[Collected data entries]

+-------+

-- ==== Sys2Proof/Tests/Slice0.lean ====
section
/-! SUPPORT. Tests/Slice0.lean: decode tests from words written out of R61 and R64, ill-formed terms that are refused,
at most two tests per command from spec/95_test_vectors.md, bus tests, and for every obligation with hypotheses a
witness that meets them. -/

namespace Sys2Proof.Tests

open Sys2Proof Sys2Proof.Machine

/-! ## Helpers -/

/-- The state a command's engine step leaves. -/
def after (i : Instr) (s : State) : State :=
  match exec i s with
  | .next t => t
  | .fault _ | .refused _ => s

/-- The state one step leaves. -/
def stepped (s : State) : State :=
  match step s with
  | .next t => t
  | .fault _ | .refused _ => s

/-- A step ends in a bus error. -/
def faults (s : State) : Bool :=
  match step s with
  | .fault .busError => true
  | .next _ | .refused _ => false

/-- Reset, with every sample `c`. -/
def uniform (c : Sample) : State := { State.reset with pix := Vector.replicate 64 (some c) }

/-- Reset, with every coefficient 0 but `x` at DC, `a` at (4,1) and `b` at (3,2). -/
def coefs (x a b : Coeff) : State :=
  { State.reset with
    coef := (((Vector.replicate 64 (some 0)).set 0 (some x)).set 33 (some a)).set 26 (some b) }

/-- Reset, with a frame size, a frame count, a bit index and a header width. -/
def cover (w h : Half) (f k : Word) (n : Half) : State :=
  { State.reset with frameW := w, frameH := h, frameCnt := f, kidx := k, hdrW := n }

/-- Reset, with a host script and a schedule. -/
def hosted (ops : List HostOp) (ts : List Turn) : State := { State.reset with script := ops, turns := ts }

/-- Reset, with an accepted `NOP`. -/
def nopInFlight : State := acceptCommand 0 State.reset

/-- The texture block of TV-F7, by its formula. -/
def tex : State :=
  { State.reset with
    pix := Vector.ofFn fun e : Fin 64 => some (BitVec.ofNat 8
      ((37 * (e.val / 8) + 11 * (e.val % 8) + 5 * (e.val / 8) * (e.val % 8) % 23) % 200 + 20)) }

/-- Equal positions, A = B = (3,2) (TV-E22). -/
def equalPositions (s : State) : State := storePos 0x00002323 s

/-! ## Decoding: bits 31:9 RSV, bit 8 B, bits 7:0 OPC, written out from R61 and R64 -/

theorem decode_nop : decode 0b00000000000000000000000_0_00000000#32 = .cmd .nop := by decide
theorem decode_fdct : decode 0b00000000000000000000000_0_00000001#32 = .cmd .fdct := by decide
theorem decode_idct : decode 0b00000000000000000000000_0_00000010#32 = .cmd .idct := by decide
theorem decode_embed_0 : decode 0b00000000000000000000000_0_00000011#32 = .cmd (.embed 0) := by decide
theorem decode_embed_1 : decode 0b00000000000000000000000_1_00000011#32 = .cmd (.embed 1) := by decide
theorem decode_extract : decode 0b00000000000000000000000_0_00000100#32 = .cmd .extract := by decide
theorem decode_embedBlock_0 : decode 0b00000000000000000000000_0_00000101#32 = .cmd (.embedBlock 0) := by decide
theorem decode_embedBlock_1 : decode 0b00000000000000000000000_1_00000101#32 = .cmd (.embedBlock 1) := by decide
theorem decode_extractBlock : decode 0b00000000000000000000000_0_00000110#32 = .cmd .extractBlock := by decide
theorem decode_cursor : decode 0b00000000000000000000000_0_00000111#32 = .cmd .cursor := by decide
theorem decode_capacity : decode 0b00000000000000000000000_0_00001000#32 = .cmd .capacity := by decide

/-- TV-D4 to TV-D10. -/
theorem decode_illegal :
    decode 0x00000009 = .illegal .reservedOpcode ∧ decode 0x000000FF = .illegal .reservedOpcode ∧
    decode 0x00000101 = .illegal .strayB ∧ decode 0x00000107 = .illegal .strayB ∧
    decode 0x00000203 = .illegal .reservedBits ∧ decode 0x80000001 = .illegal .reservedBits ∧
    decode 0xFFFFFFFF = .illegal .reservedBits := by decide

/-- The table numbering: a row's word, a longer word is none. -/
theorem decode_table :
    decodeTableWord 32 0x105 = some (.embedBlock 1) ∧ decodeTableWord 32 0x106 = none ∧
    decodeTableWord 64 0x105 = none := by decide

/-! ## Ill-formed terms are refused -/

theorem illFormed_embed_2 : (Asm.embed 2).wellFormed = false := by decide
theorem illFormed_embedBlock_2 : (Asm.embedBlock 2).wellFormed = false := by decide
theorem illFormed_loadPix_63 : (Asm.loadPix (List.replicate 63 0)).wellFormed = false := by decide
theorem illFormed_pix_16 : (Asm.wr (.pix 16) 0).wellFormed = false := by decide
theorem illFormed_coef_32 : (Asm.rd (.coef 32)).wellFormed = false := by decide
theorem illFormed_rd_width : (HostOp.rd 16 0x100).wellFormed = false := by decide
theorem illFormed_wr_width : (HostOp.wr 64 0x100 0).wellFormed = false := by decide
theorem illFormed_rd_offset : (HostOp.rd 32 0x102).wellFormed = false := by decide
theorem illFormed_wr_offset : (HostOp.wr 32 0x101 0).wellFormed = false := by decide
/-- At the last values the checks allow. -/
theorem wellFormed_edges :
    (Asm.embed 1).wellFormed ∧ (Asm.wr (.pix 15) 0).wellFormed ∧ (Asm.rd (.coef 31)).wellFormed ∧
    (HostOp.rd 32 0xFFC).wellFormed ∧ (Asm.loadPix (List.replicate 64 0)).wellFormed := by decide
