/-- Control and system instructions of format X (R189 to R209). -/
def decXsys (nv opc : Nat) (c : Ctl) (x : XF) : Except Ill Instr :=
  match opc with
  | 0x01 => decX0 nv c x (.nop c)
  | 0x06 => decX0 nv c x (.exit c)
  | 0x07 => decX0 nv c x (.yield c)
  | 0x08 => accept nv [ctlBits c, zero 32 x.d, zero 24 x.a, zero 16 x.b,
      if x.ctl / 2 ^ 15 = 0 then none else zero 0 (x.ctl % 2 ^ 15)] [] []
      (if x.ctl / 2 ^ 15 = 0 then .trap c (BitVec.ofNat 15 x.ctl) else .trapRet c)
  | 0x09 => accept nv [ctlBits c, zero 32 x.d, zero 2 (x.ctl / 4), code 0 (x.ctl % 4 < 3),
      if x.ctl % 4 = 2 then none else zero 16 x.b] [x.a, x.b] []
      (match x.ctl % 4 with
        | 0 => .eretRetry c (rg x.a)
        | 1 => .eretSkip c (rg x.a)
        | _ => .eretRedir c (rg x.a) (rg x.b))
  | 0x0A => decMfs nv c x
  | 0x0B => decMts nv c x
  | 0x0C => accept nv [ctlBits c, zero 32 x.d, if x.ctl / 256 % 2 = 0 then zero 24 x.a else none, zero 16 x.b,
      zero 9 (x.ctl / 512)] (if x.ctl / 256 % 2 = 0 then [] else [x.a]) []
      (if x.ctl / 256 % 2 = 0 then .evt c (BitVec.ofNat 8 (x.ctl % 256)) else .evtH c (BitVec.ofNat 8 (x.ctl % 256)) (rg x.a))
  | 0x0D =>
    match accept nv [ctlBits c, zero 20 (x.b / 16)] [x.a] []
      (.frz c (Fin.ofNat 128 x.d) (rg x.a) (Fin.ofNat 16 (x.b % 16)) (BitVec.ofNat 16 x.ctl)) with
    | .ok i => if x.d < 128 then .ok i else .error ⟨3, x.d⟩
    | .error e => .error e
  | 0x0E => accept nv [ctlBits c, zero 32 x.d, zero 4 (x.ctl / 16)] [x.a, x.b] []
      (.stamp c (Fin.ofNat 16 (x.ctl % 16)) (rg x.a) (rg x.b))
  | 0x0F => accept nv [ctlBits c, zero 32 x.d, if x.ctl / 16 % 2 = 0 then zero 16 x.b else none, zero 5 (x.ctl / 32)]
      [x.a, x.b] []
      (if x.ctl / 16 % 2 = 0 then .spawn c (Fin.ofNat 16 (x.ctl % 16)) (rg x.a)
       else .spawnRem c (Fin.ofNat 16 (x.ctl % 16)) (rg x.a) (rg x.b))
  | 0x10 => accept nv [ctlBits c, zero 1 (x.ctl / 2)] [x.d, x.a, x.b] []
      (if x.ctl % 2 = 0 then .ctxsave c (rg x.d) (rg x.a) (rg x.b) else .ctxsaveFull c (rg x.d) (rg x.a) (rg x.b))
  | 0x11 => accept nv [ctlBits c, zero 32 x.d, zero 0 x.ctl] [x.a, x.b] [] (.ctxload c (rg x.a) (rg x.b))
  | 0x12 => accept nv [ctlBits c, zero 32 x.d, zero 16 x.b, zero 0 x.ctl] [x.a] [] (.ctxsw c (rg x.a))
  | 0x13 => accept nv [ctlBits c, zero 32 x.d, if x.ctl % 4 < 2 then zero 24 x.a else none,
      if x.ctl % 4 < 3 then zero 16 x.b else none, zero 3 (x.ctl / 8)] [x.a, x.b] []
      (match x.ctl % 4 with
        | 0 => .tlbiCtx c (x.ctl / 4 % 2 == 1)
        | 1 => .tlbiPart c (x.ctl / 4 % 2 == 1)
        | 2 => .tlbiPage c (rg x.a) (x.ctl / 4 % 2 == 1)
        | _ => .tlbiGrain c (rg x.a) (rg x.b) (x.ctl / 4 % 2 == 1))
  | 0x14 => accept nv [ctlBits c, zero 0 x.ctl] [x.d, x.a, x.b] [] (.placew c (rg x.d) (rg x.a) (rg x.b))
  | _ => .error ⟨1, 0⟩
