/-- Units of a team of a tile are ready for a WAITO. -/
def State.unitsReady (s : State) (t team : Nat) (acc ph : Bool) (us : List Nat) : Bool :=
  (((s.tile t).team team).map fun x => us.all fun j => (if acc then x.region j else x.slab j).ready (s.cycle t) ph).getD true

/-- Lanes of a group acquire at partition scope after an instruction that has ended; its token clears with that wait (R123). -/
def State.acquireThen (s : State) (t g : Nat) (sc : Scope) (lanes : BitVec 32) : State :=
  if s.acqOk t g lanes s.nextId then s.waitEnds t g lanes
  else (s.modGroup t g fun G => G.modMask lanes fun L => { L with wait := .fence .acq sc s.nextId false }).push
    ((lanesOf lanes).take 1 |>.map fun l => .fenceWaitEnd t g l)

/-- FENCE_WAIT_END (R115): the lanes that wait as `lane` does go on where the condition of their fence holds; those of a BAR
then wait at its barrier (R250), and those of a WAITO acquire (R252). -/
def execFenceWaitEnd (t g lane : Nat) (s : State) : Res :=
  let G := (s.tile t).group g
  let w := (G.lane lane).wait
  let lanes := maskOf ((List.range 32).filter fun l => (G.lane l).wait == w)
  match w with
  | .fence k sc upto rpt =>
    if s.fenceOk t g k sc lanes upto then
      .next ((s.modGroup t g fun G => G.modMask lanes fun L => { L with wait := .none, relDone := rpt }).waitEnds t g
        (if rpt then 0 else lanes))
    else .next ((s.flushFor t sc).again (.fenceWaitEnd t g lane))
  | .relBar cl sc upto =>
    if s.relOk t g sc upto then
      .next ((s.modGroup t g fun G => G.modMask lanes fun L => { L with wait := .bar cl }).push [.barrierComplete t G.team cl])
    else .next (s.again (.fenceWaitEnd t g lane))
  | .units acc ph us =>
    if s.unitsReady t G.team acc ph us then .next ((s.modGroup t g fun G => G.advance lanes).acquireThen t g .part lanes)
    else .next (s.again (.fenceWaitEnd t g lane))
  | _ => .next s

/-- Lanes of the issuing subset begin to wait for a fence. -/
def State.startFence (s : State) (lanes : BitVec 32) (k : FenceKind) (sc : Scope) (upto : Nat) (rpt : Bool) : State :=
  match lanesOf lanes with
  | [] => s
  | l :: _ =>
    (s.modG fun g => g.modMask lanes fun L => { L with wait := .fence k sc upto rpt }).push
      [.fenceWaitEnd s.cur.tile s.cur.slot l]
      |>.flushFor s.cur.tile sc

/-- A release before an access (R116): `k` runs once the release has been performed, else the subset waits for it. -/
def State.withRelease (s : State) (rel : Option Scope) (k : State → State) : State :=
  match rel with
  | none => k s
  | some sc =>
    if (lanesOf s.cur.sub).all fun l => (s.G.lane l).relDone then k s
    else if s.relOk s.cur.tile s.cur.slot sc s.nextId then k s
    else s.startFence s.cur.sub .rel sc s.nextId true

/-- An acquire after an access (R116): the subset waits until the reads before it are performed. -/
def State.withAcquire (s : State) (acq : Option Scope) (lanes : BitVec 32) : State :=
  match acq with
  | none => s
  | some sc =>
    if s.acqOk s.cur.tile s.cur.slot lanes s.nextId then s else s.startFence lanes .acq sc s.nextId false

/-! ## Page walks (R86) -/

/-- PAGE_WALK: a walker of the field takes the walk where one is free. -/
def execPageWalk (w : Nat) (s : State) : Res :=
  match amGet s.walks w with
  | none => .next s
  | some W =>
    if W.started then .next s
    else
      let busy := (s.walks.filter fun x => x.2.field == W.field && x.2.started).length
      if busy < (s.field W.field).walkers && !(s.field W.field).stopped then
        .next ({ s with walks := amSet s.walks w { W with started := true } }.push [.walkComplete w])
      else .next (s.again (.pageWalk w))

/-- A walk's answer reaches a requester of the walk's partition and generation (R292): its TLBs take a translation whose check
passes (R369), and its lanes go on. -/
def State.answer (s : State) (W : Walk) (r : WalkRes) (q : WalkReq) : State :=
  let T := s.tile q.tile
  if T.tag ≠ W.tag || T.gen ≠ W.gen || T.ctl.ctx ≠ W.ctx then s
  else
    let install := match r with
      | .ok e => (match e.check (W.page * 65536) q.kind q.priv with
        | .ok _ => !W.noInstall
        | _ => false)
      | _ => false
    let T := match r with
      | .ok e => if install then T.install e else T
      | _ => T
    let G := T.group q.slot
    let G := { G with walkAns := (W.page, r) :: G.walkAns.filter fun a => a.1 != W.page }
    let G := G.mapLanes fun _ L => if L.wait = .walk then { L with wait := .none } else L
    s.setTile q.tile (T.setGroup q.slot G)

/-- WALK_COMPLETE (R82 to R86): the walk reads the tables and answers every merged requester from the one result. -/
def execWalkComplete (w : Nat) (s : State) : Res :=
  match amGet s.walks w with
  | none => .next s
  | some W =>
    if !W.started then .next s
    else
      let r := s.walk W.tag W.ctx W.root (W.page * 65536)
      .next (W.req.foldl (fun s q => s.answer W r q) { s with walks := amDel s.walks w })

end Sys2Proof.Machine
end

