/-- A shadow is given up: what it holds goes back to the saved images of its context; the image that it was loaded from still
stands in the save area. -/
def State.shelve (s : State) (t k : Nat) : State :=
  let T := s.tile t
  let S := T.slot k
  if k = T.act || S.st == .empty then s
  else
    let c := { S.ctl with store := T.templatesOf k }
    let va := imageVa (s.ctx T.tag c.ctx) T.place
    let img : SavedImage := {
      ctx := c.ctx, place := T.place, va := va, listed := false, ctl := c
      bytes := (s.virtGet T.tag c.ctx va ((c.imageLen + 63) / 64)).take c.imageLen }
    let s := if c.teams = [] then s else s.modPart T.tag fun P => { P with images := img :: P.images }
    s.modTile t fun T => { T with slots := amDel T.slots k, store := T.store.filter fun x => x.2.cslot != k }

/-- Counters that have wrapped are settled before their slot is given up (R202). -/
def State.dueOverflows (s : State) (t cslot : Nat) : List Nat :=
  let c := ((s.tile t).slot cslot).ctl
  (List.range 4).filter fun i => decide (2 ^ 48 ≤ c.pmc.getD i 0)

/-- PMSn as read: OVF is set once the count has wrapped. -/
def CtxCtl.pmsWord (c : CtxCtl) (i : Nat) : W32 :=
  if 2 ^ 48 ≤ c.pmc.getD i 0 then setBit (c.pms.getD i 0) 14 else c.pms.getD i 0

/-- COUNTER_OVERFLOW (R202): the count wraps, OVF is set, and under OVE a record is posted to the ring of the slot's
context and an AEVT of kind 5 queued. -/
def State.overflow (s : State) (t cslot i : Nat) : State :=
  let T := s.tile t
  let S := T.slot cslot
  let c := S.ctl
  let s1 := s.setTile t (T.setSlot cslot { S with ctl := { c with
    pmc := c.pmc.set i (c.pmc.getD i 0 % 2 ^ 48), pms := c.pms.set i (c.pmsWord i) } })
  if bit (c.pms.getD i 0) 15 then
    (s1.post T.tag c.ctx { kind := 2, place := T.place, n := i }).notify t 5 cslot
  else s1

/-- COUNTER_OVERFLOW waits for room in the AEVT queue. -/
def execCounterOverflow (tile cslot n : Nat) (s : State) : Res :=
  let c := ((s.tile tile).slot cslot).ctl
  if n < 4 && 2 ^ 48 ≤ c.pmc.getD n 0 then
    .next (if (s.tile tile).aevtFull && bit (c.pms.getD n 0) 15 then s.again (.counterOverflow tile cslot n)
      else s.overflow tile cslot n)
  else .next s

/-- A control state with nothing in it, under the context's root (R83). -/
def Part.freshCtl (P : Part) (ctx : Nat) : CtxCtl :=
  { ctx := ctx, s1root := ((amGet P.ctxs ctx).map (·.s1root)).getD 0 }

/-- The saved image that a context resumes from on a tile: one on the restore list waits there (R363). -/
def Part.imageAt (P : Part) (ctx place : Nat) : Option SavedImage :=
  P.images.find? fun x => x.ctx == ctx && x.place == place && !x.listed

/-- The control state that a context resumes with on a tile: its saved one, or a fresh one. -/
def Part.resumeCtl (P : Part) (ctx place : Nat) : CtxCtl := ((P.imageAt ctx place).map (·.ctl)).getD (P.freshCtl ctx)

/-- An image joins its context's restore list. Where no good tile of the partition can ever admit its pool word, the
launches in it fail with code 4 (R363). -/
def State.listImage (s : State) (tag : Nat) (x : SavedImage) : State :=
  let s := s.modPart tag fun P => { P with images := P.images.map fun y => if y = x then { y with listed := true } else y }
  let slabs := x.ctl.teams.foldl (fun a y => a + y.2.slabs) 0
  let admits := s.tiles.any fun t => t.2.tag == tag && !t.2.dead && t.2.admits x.ctl.pool.toNat slabs
  if admits then s
  else s.push ((x.ctl.teams.map fun y => y.2.seq).dedup.map fun q => .abortPortWrite tag x.ctx (q % 2 ^ 32 * 2 ^ 32 + 4 * 256))

/-- The context that a partition's schedule names now. -/
def Part.current (P : Part) : Option Nat := (P.sched[P.schedPos]?).map (·.1)

/-- A context is idle: no team on any tile, no entry in its active launch list (R66). -/
def State.idle (s : State) (tag ctx : Nat) : Bool :=
  let c := s.ctx tag ctx
  !((c.map fun c => c.launches.any (·.listed)).getD false) &&
  !((s.part tag).map fun P => P.images.any fun x => x.ctx == ctx && x.ctl.teams != []).getD false &&
  (s.tilesOf tag).all fun t => (s.tile t).slots.all fun x => x.2.st == .empty || x.2.ctl.ctx != ctx || x.2.ctl.teams == []

/-- The next schedule entry: the following one under fixed slices, else the first after it whose context has work. -/
def State.nextEntry (s : State) (tag : Nat) (P : Part) : Option Nat :=
  let n := P.sched.length
  let order := (List.range n).map fun i => (P.schedPos + 1 + i) % n
  if P.fixed then order.head?
  else order.find? fun i => match P.sched[i]? with
    | some e => !s.idle tag e.1
    | none => false

/-- A saved image stands in memory as it was saved; one in a save area that does not translate has no bytes there. -/
def State.imageGood (s : State) (tag : Nat) (x : SavedImage) : Bool :=
  match s.xlate tag x.ctx x.va .read .agent with
  | none => true
  | some _ => s.virtGet tag x.ctx x.va (x.bytes.length / 64) == x.bytes

/-- A damaged or foreign image is refused for reasons 1 to 3: it is discarded and the launches in it fail with code 4 (R363). -/
def State.refuseImage (s : State) (tag : Nat) (x : SavedImage) : State :=
  (s.modPart tag fun P => { P with images := P.images.filter (· != x) }).push
    ((x.ctl.teams.map fun y => y.2.seq).dedup.map fun q => .abortPortWrite tag x.ctx (q % 2 ^ 32 * 2 ^ 32 + 4 * 256))

/-- The control state of the context that comes next streams into an empty slot ahead of the switch, where it fits beside what
the tile holds (R69). -/
def State.streamAhead (s : State) (t : Nat) : State :=
  let T := s.tile t
  match s.part T.tag with
  | none => s
  | some P =>
    match (s.nextEntry T.tag P).bind fun i => (P.sched[i]?).map (·.1) with
    | none => s
    | some ctx =>
      match P.imageAt ctx T.place, T.emptySlot with
      | some x, some k =>
        if ctx = T.ctl.ctx || (T.shadowOf ctx).isSome || T.fitImage x.ctl ≠ 0 || !s.imageGood T.tag x then s
        else ((s.modPart T.tag fun P => { P with images := P.images.filter (· != x) }).rehome t x.ctl).stream t k x.ctl
      | _, _ => s
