/-- A host-prepared template image as the agent checks it (R38); none where it is invalid. -/
def State.readTemplate (s : State) (tag ctx cslot seq team root image nv : Nat) : Option Template :=
  let rd (o n : Nat) : Option Nat := (s.xlateAt tag ctx root (image + o) .read .agent).map fun pa => s.devMemRead (s.ctx tag ctx) pa n
  match rd 0 8, rd 8 8, rd 16 8, rd 24 8 with
  | some e, some h, some m0, some m1 =>
    let mask := m0 + 2 ^ 64 * m1
    let idx := h % 128
    let regs := maskRegs mask idx
    let rsv := (List.range 4).any fun i => rd (32 + 8 * i) 8 != some 0
    let ks := (List.range 32).map fun i => rd (64 + 4 * i) 4
    let vs := (List.range regs.length).map fun j => rd (192 + 4 * j) 4
    let entry := e % 2 ^ 56
    let hdr := (s.xlateAt tag ctx root entry .execute .agent).map fun pa => BitVec.ofNat 64 (s.physRead pa 8)
    let landing := match hdr with
      | some w => entry % 8 == 0 && isHeader w && tbit w.toNat 2
      | none => false
    if image % 64 != 0 || 2 ^ 56 ≤ e || 2 ^ 15 ≤ h || tbit h 7 || rsv || !landing || regs.any (fun i => decide (nv ≤ i)) ||
        ks.any Option.isNone || vs.any Option.isNone then none
    else some {
      ctx := ctx, cslot := cslot, teams := [team], seq := seq, num := 0, entry := entry, idx := idx, parent := none, depth := 1
      k := (List.range 32).foldl (fun m i => amPut 0 m i (BitVec.ofNat 32 (((ks.getD i none)).getD 0))) []
      pred := BitVec.ofNat 8 (bits h 8 7 * 2)
      mask := regs.foldl setBit 0
      v := (regs.zip vs).foldl (fun m x => amPut 0 m x.1 (BitVec.ofNat 32 (x.2.getD 0))) []
      link := 0, live := true, host := true, bad := false }
  | _, _, _, _ => none

/-- The tile's settings for a context: the pool word (with the whole L1 invalid, R91), BINT, LEASECAP, the
checking-scoreboard mode and the root, applied when the context holds no team on the tile (R57, R58). -/
def Tile.applyImage (T : Tile) (i : CtxImage) (n : Nat) : Tile :=
  let c := T.ctl
  if c.teams = [] then
    { T.setCtl { c.applyPool (BitVec.ofNat 16 i.pool) n with
        bint := i.bint, leasecap := i.leasecap, check := tbit i.flags 0, s1root := i.s1root } with l1 := [] }
  else T.setCtl { c with s1root := i.s1root }

/-- What earlier teams have left in a team's slabs and units, by its own offsets (R58). -/
def Team.inherit (x : Team) (c : CtxCtl) : Team :=
  { x with
    sp := x.spAt.zipIdx.foldl (fun m p => c.spLeft.foldl (fun m b =>
      if b.1 / 4096 = p.1 then amSet m (p.2 * 4096 + b.1 % 4096) b.2 else m) m) x.sp
    acc := x.accAt.zipIdx.foldl (fun m p => c.accLeft.foldl (fun m b =>
      if b.1 / 1024 = p.1 then amSet m (p.2 * 1024 + b.1 % 1024) b.2 else m) m) x.acc }

/-- A team that ends leaves its values in its slabs and units (R58). -/
def CtxCtl.leave (c : CtxCtl) (x : Team) : CtxCtl :=
  { c with
    spLeft := x.sp.foldl (fun m b => amSet m (x.spPlace b.1) b.2) c.spLeft
    accLeft := x.acc.foldl (fun m b => amSet m (x.accPlace (b.1 / 64) * 64 + b.1 % 64) b.2) c.accLeft
    teams := amDel c.teams x.id }

/-- The team that a ticket stands for, before its work starts. Which free slabs and units it gets is not visible: the lowest. -/
def newTeam (s : State) (t num : Nat) (l : Launch) (i : CtxImage) (resv : List Nat) (anchor : Nat) : Team :=
  let c := (s.tile t).ctl
  let x : Team := {
    id := s.nextId, num := num, seq := l.seq, resv := resv, pend := [], slabs := i.slabs, init := c.poolInit, accInit := c.accInit
    spAt := lowestFree i.slabs c.slabsHeld, accAt := lowestFree (i.accRows / 16) c.unitsHeld
    sp := [], full := [], slabSt := [], accRows := i.accRows, acc := [], accSt := [], accUse := [], accDirty := []
    tclk := 0, ticks := [], resSince := s.cycle t, resBase := 0, anchor := anchor, cw := l.cw, ch := l.ch
    plain := decide (l.cw * l.ch ≤ 1), root := i.s1root, utrap := i.utrap, flags := i.flags, started := true
    barT := 0, barC := 0, lostC := false, rh := 0, ended := false }
  x.inherit c

/-- The leader's group: lane 0 at the prologue entry with every register zero (R25, R39). -/
def leaderGroup (s : State) (t team entry : Nat) : Group :=
  { live := true, team := team, gid := s.nextId, leader := true
    lanes := { st := .live, pc := entry } :: List.replicate 31 {}, nextCyc := s.cycle t + 8, decCyc := s.cycle t + 8 }

/-- Group slots for a team or a reservation, in rising order. -/
def State.chooseSlots (s : State) (T : Tile) (g : Nat) : List Nat :=
  (pickSlots g (s.free * 64) T.freeSlots).foldl (fun a x => insertUp x a) []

+-------+

About this exercise>
Exactly as they appear, retype the lines from the start of the records through the line containing "def equalPositions (s".

Answer>
-- ==== Sys2Proof/Tests/Slice0.lean ====
section
/-! SUPPORT. Tests/Slice0.lean: decode tests from words written out of R61 and R64, ill-formed terms that are refused,
at most two tests per command from spec/95_test_vectors.md, bus tests, and for every obligation with hypotheses a
witness that meets them. -/

namespace Sys2Proof.Tests

open Sys2Proof Sys2Proof.Machine

/-! ## Helpers -/

/-- The state a command's engine step leaves. -/
def after (i : Instr) (s : State) : State :=
  match exec i s with
  | .next t => t
  | .fault _ | .refused _ => s

/-- The state one step leaves. -/
def stepped (s : State) : State :=
  match step s with
  | .next t => t
  | .fault _ | .refused _ => s

/-- A step ends in a bus error. -/
def faults (s : State) : Bool :=
  match step s with
  | .fault .busError => true
  | .next _ | .refused _ => false

/-- Reset, with every sample `c`. -/
def uniform (c : Sample) : State := { State.reset with pix := Vector.replicate 64 (some c) }

/-- Reset, with every coefficient 0 but `x` at DC, `a` at (4,1) and `b` at (3,2). -/
def coefs (x a b : Coeff) : State :=
  { State.reset with
    coef := (((Vector.replicate 64 (some 0)).set 0 (some x)).set 33 (some a)).set 26 (some b) }

/-- Reset, with a frame size, a frame count, a bit index and a header width. -/
def cover (w h : Half) (f k : Word) (n : Half) : State :=
  { State.reset with frameW := w, frameH := h, frameCnt := f, kidx := k, hdrW := n }

/-- Reset, with a host script and a schedule. -/
def hosted (ops : List HostOp) (ts : List Turn) : State := { State.reset with script := ops, turns := ts }

/-- Reset, with an accepted `NOP`. -/
def nopInFlight : State := acceptCommand 0 State.reset

/-- The texture block of TV-F7, by its formula. -/
def tex : State :=
  { State.reset with
    pix := Vector.ofFn fun e : Fin 64 => some (BitVec.ofNat 8
      ((37 * (e.val / 8) + 11 * (e.val % 8) + 5 * (e.val / 8) * (e.val % 8) % 23) % 200 + 20)) }

/-- Equal positions, A = B = (3,2) (TV-E22). -/
def equalPositions (s : State) : State := storePos 0x00002323 s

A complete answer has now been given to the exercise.